How do we define the trainable function?

How do we define the search space?

How do we evaluate each candidate?

How does Ray Tune find the best one?

  • Define all the ingredients to tune the hyperparameters

1) Define the trainable function:

The trainable is a flexible wrapper that can orchestrate processes like simulation, ML model training, or real-world optimization problems.

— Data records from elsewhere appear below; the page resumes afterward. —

-- ==== Sys2Proof/Machine/Scan.lean ====
section
/-! DEFINITION. The Pump (R253 to R276): frame starts, the DisplayPort link, AUX, the panel sequence, backlight and
cards. -/

namespace Sys2Proof.Machine

/-- Panel states (R277). -/
def panelOff : Nat := 0
def panelPowering : Nat := 1
def panelLink : Nat := 2
def panelVideo : Nat := 3
def panelLit : Nat := 4
def panelDown : Nat := 5

def Mach.panel (m : Mach) : Nat := m.get F.SCN_STATUS_PANEL
def Mach.setPanel (m : Mach) (st : Nat) : Mach := m.put F.SCN_STATUS_PANEL st
def Mach.setScn (m : Mach) (x : ScnSt) : Mach := { m with scn := x }

/-! ### Timing (R253, R263) -/

/-- The timing values that R253 allows. -/
def Mach.timingOk (m : Mach) : Bool :=
  let ht := m.get F.SCN_H_HTOTAL
  let ha := m.get F.SCN_H_HACTIVE
  let vt := m.get F.SCN_V_VTOTAL
  let va := m.get F.SCN_V_VACTIVE
  let p := m.framePeriodFx
  640 ≤ ha && ha ≤ 4096 && ha % 4 = 0 && ha + 80 ≤ ht && ht ≤ 8192 && ht % 4 = 0
    && m.get F.SCN_HSYNC_HFP + m.get F.SCN_HSYNC_HSYNC + 8 ≤ ht - ha
    && 480 ≤ va && va ≤ 2160 && 16 * ceilDiv va 16 ≤ vt
    && va + m.get F.SCN_VSYNC_VFP + m.get F.SCN_VSYNC_VSYNC + 4 ≤ vt && vt ≤ 4095
    -- 25 to 1,300 Mpixel/s; the period is in 2^-16 ns.
    && 25 * p ≤ ht * vt * 1000 * 65536 && ht * vt * 1000 * 65536 ≤ 1300 * p

/-- The timing of R273 when the sink gives none that R253 allows: HTOTAL, HACTIVE, VTOTAL, VACTIVE, kHz. -/
def timing1080 : List Nat := [2200, 1920, 1125, 1080, 148500]

/-- A sink's detailed timing meets the limits of R253 that it names. -/
def sinkTimingOk (t : List Nat) : Bool :=
  let ht := t.getD 0 0
  let ha := t.getD 1 0
  let vt := t.getD 2 0
  let va := t.getD 3 0
  let khz := t.getD 4 0
  640 ≤ ha && ha ≤ 4096 && ha % 4 = 0 && ha + 80 ≤ ht && ht ≤ 8192 && ht % 4 = 0 && 480 ≤ va && va ≤ 2160
    && 16 * ceilDiv va 16 ≤ vt && va + 4 ≤ vt && vt ≤ 4095 && 25000 ≤ khz && khz ≤ 1300000

/-- The pixel rate in kHz. -/
def Mach.pixelKhz (m : Mach) : Nat :=
  if m.scn.fallback.isSome then (m.scn.fallback.getD []).getD 4 0
  else m.get F.SCN_H_HTOTAL * m.get F.SCN_V_VTOTAL * 1000000 * 65536 / max 1 m.framePeriodFx

/-- Payload per lane in kbit/s by rate code (R263): HBR2, HBR3, UHBR10, UHBR13.5, with FEC while DSC is in use. -/
def payloadKbps (rate : Nat) (dsc : Bool) : Nat :=
  match rate with
  | 0 => if dsc then 4220000 else 4320000
  | 1 => if dsc then 6320000 else 6480000
  | 2 => 9671000
  | _ => 13056000

/-- The candidates of R263 in the order it takes them: rate, lanes, DSC. -/
def Mach.linkCandidates (m : Mach) (s : Sink) : List (Nat × Nat × Bool) :=
  let khz := m.pixelKhz
  let bpc := m.depth
  let plain := fun (rate lanes : Nat) => decide (khz * 3 * bpc * 102 ≤ payloadKbps rate false * lanes * 100)
  let dsc := fun (rate lanes : Nat) => m.on F.SCN_CTL_DSC_EN && s.dsc &&
    decide (khz * m.get F.SCN_DSC_BPP * 102 ≤ payloadKbps rate true * lanes * 100 * 16)
  ([3, 2, 1, 0].filter fun r => m.get F.SCN_CTL_RATE_MIN ≤ r && r ≤ m.get F.SCN_CTL_RATE_MAX && s.rates.testBit r).flatMap
    fun r => ([4, 2, 1].filter fun l => m.get F.SCN_CTL_LANES_MIN ≤ l && l ≤ s.lanes).filterMap fun l =>
      if plain r l then some (r, l, false) else if dsc r l then some (r, l, true) else none

/-! ### Link (R263, R269) -/

def Mach.showLink (m : Mach) (rate lanes : Nat) (dsc : Bool) : Mach :=
  m.put F.SCN_STATUS_RATE rate |>.put F.SCN_STATUS_LANES lanes |>.putB F.SCN_STATUS_DSC dsc

/-- A link attempt: the first candidate that trains is used (event 274); otherwise NO_FIT or TRAIN_FAIL, and the wait of
the next attempt doubles, up to 5 s. -/
def Mach.linkAttempt (m : Mach) (trains : List (Nat × Nat × Bool)) : Mach :=
  match m.scn.sink with
  | none => m
  | some s =>
    let cands := m.linkCandidates s
    match cands.find? trains.contains with
    | some (r, l, d) =>
      let m := m.setScn { m.scn with linkUp := true, retryMs := 100, step := if m.scn.step = 7 then 8 else 2 }
      ((m.showLink (r + 1) l d).setPanel panelLink).raise 274
    | none =>
      let m := m.setScn { m.scn with retryMs := min 5000 (2 * m.scn.retryMs) }
      m.trouble (if cands.isEmpty then F.SCN_TROUBLE_NO_FIT else F.SCN_TROUBLE_TRAIN_FAIL)

/-- An attempt is due, and its up sequence or lost link waits for it. -/
def Mach.linkWaits (m : Mach) : Bool := m.scn.step = 1 || m.scn.step = 7

/-- BL_PWM by SCN_BL (R268): its period, or with SYNC a whole number of periods in a frame. -/
def Mach.pwm (m : Mach) : Mach :=
  let p := m.framePeriodFx
  let freq := max 1 (m.get F.SCN_BL_FREQ)
  let second := 65536000000000
  if m.on F.SCN_BL_SYNC then m.emit (.pwm p (max 1 ((2 * p * freq + second) / (2 * second))) true m.scn.duty)
  else m.emit (.pwm second freq false m.scn.duty)

/-- BL_EN and BL_PWM. -/
def Mach.backlight (m : Mach) (on : Bool) : Mach :=
  if on then (m.emit (.pin .blEn true)).pwm else (m.emit (.pin .blEn false)).emit (.pwm 0 1 false 0)

/-- LINK_LOSS (R269): the backlight goes dark; the timing generator runs on. PANEL then shows the steps of taking the link
up again as it shows those of the up sequence (log entry 23). -/
def Mach.linkLost (m : Mach) : Mach :=
  if !m.scn.linkUp then m
  else
    let next := match m.scn.step with
      | 0 | 8 | 9 => 7
      | 1 | 2 | 3 => 1
      | k => k
    let m := (m.backlight false).setScn { m.scn with linkUp := false, step := next }
    let m := (m.showLink 0 0 false).bump F.SCN_LINK_LOSSES_COUNT |>.count 213
    let m := if m.panel = panelDown ∨ m.panel = panelOff then m else m.setPanel panelPowering
    (m.trouble F.SCN_TROUBLE_LINK_LOST).raise 275

/-! ### The panel sequence (R267, R274) -/

/-- The panel should be powered (R267). -/
def Mach.panelWanted (m : Mach) : Bool :=
  match m.mode with
  | .quarantine => true
  | .join | .live | .shed | .essential | .service => m.on F.SCN_CTL_EN
  | .standby => m.on F.SCN_CTL_EN && !m.on F.SCN_CTL_STANDBY_OFF
  | .halt => m.on F.SCN_CTL_EN && !m.scn.faultOff && 0 < m.get F.SCN_CTL_FAULT_HOLD && m.scn.stopped.isNone
  | .hold | .load | .prove | .sleep => false

/-- The down sequence starts: BL_EN low and PWM low. -/
def Mach.panelStartDown (m : Mach) : Mach :=
  ((m.backlight false).setPanel panelDown).setScn { m.scn with step := 4 }

/-- The up sequence starts: PANEL_VDD_EN high. -/
def Mach.panelStartUp (m : Mach) : Mach :=
  ((m.emit (.pin .panelVdd true)).setPanel panelPowering).setScn { m.scn with step := 1 }

/-- A request takes effect at once when no sequence runs, and at its end otherwise. -/
def Mach.panelUpdate (m : Mach) : Mach :=
  if m.scn.step = 0 ∨ 7 ≤ m.scn.step then
    if m.panelWanted ∧ m.panel = panelOff then m.panelStartUp
    else if !m.panelWanted ∧ m.panel ≠ panelOff then m.panelStartDown
    else m
  else m

/-- An attempt of the up sequence or of a lost link. A failed one leaves a sequence that is wanted no longer: it runs down
(log entry 23). -/
def Mach.linkTry (m : Mach) (trains : List (Nat × Nat × Bool)) : Mach :=
  let m := m.linkAttempt trains
  if m.linkWaits && !m.panelWanted then m.panelStartDown else m

/-- PANEL_STEP. -/
def Mach.panelStep (m : Mach) (trains : List (Nat × Nat × Bool)) : Mach :=
  match m.scn.step with
  | 1 | 7 => if m.on F.SCN_STATUS_HPD then m.linkTry trains else m
  | 3 => ((((m.backlight true).setPanel panelLit).setScn { m.scn with step := 0 }).raise 280).panelUpdate
  | 4 => (m.showLink 0 0 false).setScn { m.scn with step := 5, linkUp := false }
  | 5 => (((m.emit (.pin .panelVdd false)).setPanel panelOff).setScn { m.scn with step := 6 }).raise 280
  | 6 => (m.setScn { m.scn with step := 0 }).panelUpdate
  | 9 => (((m.backlight true).setPanel panelLit).setScn { m.scn with step := 0 }).panelUpdate
  | _ => m

/-- NO_HPD: the sequence runs down. -/
def Mach.noHpd (m : Mach) : Mach :=
  if m.scn.step = 1 ∧ !m.on F.SCN_STATUS_HPD then (m.trouble F.SCN_TROUBLE_NO_HPD).panelStartDown else m

/-- HPD_PLUG. -/
def Mach.hpdPlug (m : Mach) (s : Sink) (trains : List (Nat × Nat × Bool)) : Mach :=
  -- R273: the quarantine card follows the sink's detailed timing when R253 allows it.
  let fb := m.scn.fallback.map fun _ => match s.timing with
    | some t => if sinkTimingOk t then t else timing1080
    | none => timing1080
  let m := (m.putB F.SCN_STATUS_HPD true).setScn { m.scn with sink := some s, fallback := fb }
  let m := m.raise 276
  if m.linkWaits then m.linkTry trains else m

/-- HPD_UNPLUG. -/
def Mach.hpdUnplug (m : Mach) : Mach := ((m.putB F.SCN_STATUS_HPD false).raise 276).linkLost

/-- IRQ_HPD: on loss of lock, or when AUX fails during the status read, the link is lost and retrained at once. -/
def Mach.irqHpd (m : Mach) (lost auxFails : Bool) (trains : List (Nat × Nat × Bool)) : Mach :=
  let m := (m.raise 276).count 215
  let m := if auxFails then m.trouble F.SCN_TROUBLE_AUX_FAIL else m
  if (lost || auxFails) && m.scn.linkUp then
    let m := m.linkLost
    if m.linkWaits then m.linkTry trains else m
  else m

/-- DP_RETRY. -/
def Mach.dpRetry (m : Mach) (trains : List (Nat × Nat × Bool)) : Mach :=
  if m.linkWaits ∧ m.on F.SCN_STATUS_HPD ∧ !m.scn.linkUp then m.linkTry trains else m

def Mach.hpdShortPulse (m : Mach) : Mach := m.setScn { m.scn with shortPulses := m.scn.shortPulses + 1 }

/-- FAULT_HOLD_END (R274): the down sequence runs, and the panel stays off until a reset. -/
def Mach.faultHoldEnd (m : Mach) : Mach :=
  if m.mode = .halt then (m.setScn { m.scn with faultOff := true }).panelUpdate else m

/-! ### AUX (R266) -/

def auxOk : Nat := 0
def auxEmpty : Nat := 1
def auxNack : Nat := 2
def auxDefer : Nat := 3
def auxTimeout : Nat := 4
def auxBadValue : Nat := 6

Therefore, we define the model training function that we want to run variations of.

The trainable function:

  • Takes in input a dictionary with configurations of parameters from Ray Tune. In this example, the dictionary contains the values of x and y that Ray Tune selects for that trial.

  • Evaluates the model based on the objective function using the given parameters.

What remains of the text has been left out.